AMD has undertaken an investigation into RansomHouse and how attackers claim to have ‘450Gb’ in stolen data. This has arisen because AMD has been targeted by the extortion group.
The hackers have indicated they are sitting on a trove of data that it has apparently stolen from the processor designer . This follows on from an alleged security breach earlier this year. This is a different incident from one previously alerted to the public by the computer firm.
Allegedly, AMD used very simple passwords, such as “password” to protect their data.
Looking into the issue for Digital Journal is cybersecurity evangelist and privileged access management expert Raj Dodhiawala, president of Remediant.
Summarising the issues, Dodhiawala says: “The latest RansomHouse extortion group attack on AMD has underscored the continued obvious challenges and risks that weak passwords bring to an organization.”
The fact that this remains a common activity is very important, says Dodhiawala,. And it typifies a continuing weakness with many businesses. Dodhiawala says: “Unfortunately, passwords continue to be the gateway to the digital world, and amid a surge in cybersecurity threats and attacks, it is baffling that people still don’t maintain proper password hygiene.”

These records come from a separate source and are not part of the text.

-- ==== Sys2Proof/Machine/Dispatch.lean ====
section
/-!
DEFINITION. What every instruction does: one arm per constructor, each one direct call of its meaning.
-/
namespace Sys2Proof.Machine
open Sys2Proof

The weakness of passwords is not simply in terms of gaining access to a computer, it is the opportunities that this way in presents to hackers. Dodhiawala says: “The real damage of weak passwords is that these become the gateway for attackers to compromise admin credentials and move laterally from system to system, making these attacks more devastating than they could be.”
These weaknesses mean that businesses and users need to take appropriate actions. As example, Dodhiawala puts forwards: “To address this, there needs to be a paradigm shift that goes beyond credential hygiene to think about authorization differently”
As a case in point, Dodhiawala says: “Given that nearly 74 percent of cyberattacks leveraging privileged identities, one solution that will negate password compromises is maintaining zero standing privilege (ZSP).”
Weaknesses include access that includes broad privileges, persistent shared accounts, superuser and root accounts.
The danger here is because: “ZSP removes the typical, 24×7 admin authorization, and protects the organizations even if admin credentials, hashes or secrets are compromised even if the attacker has gained a foothold with weak passwords.”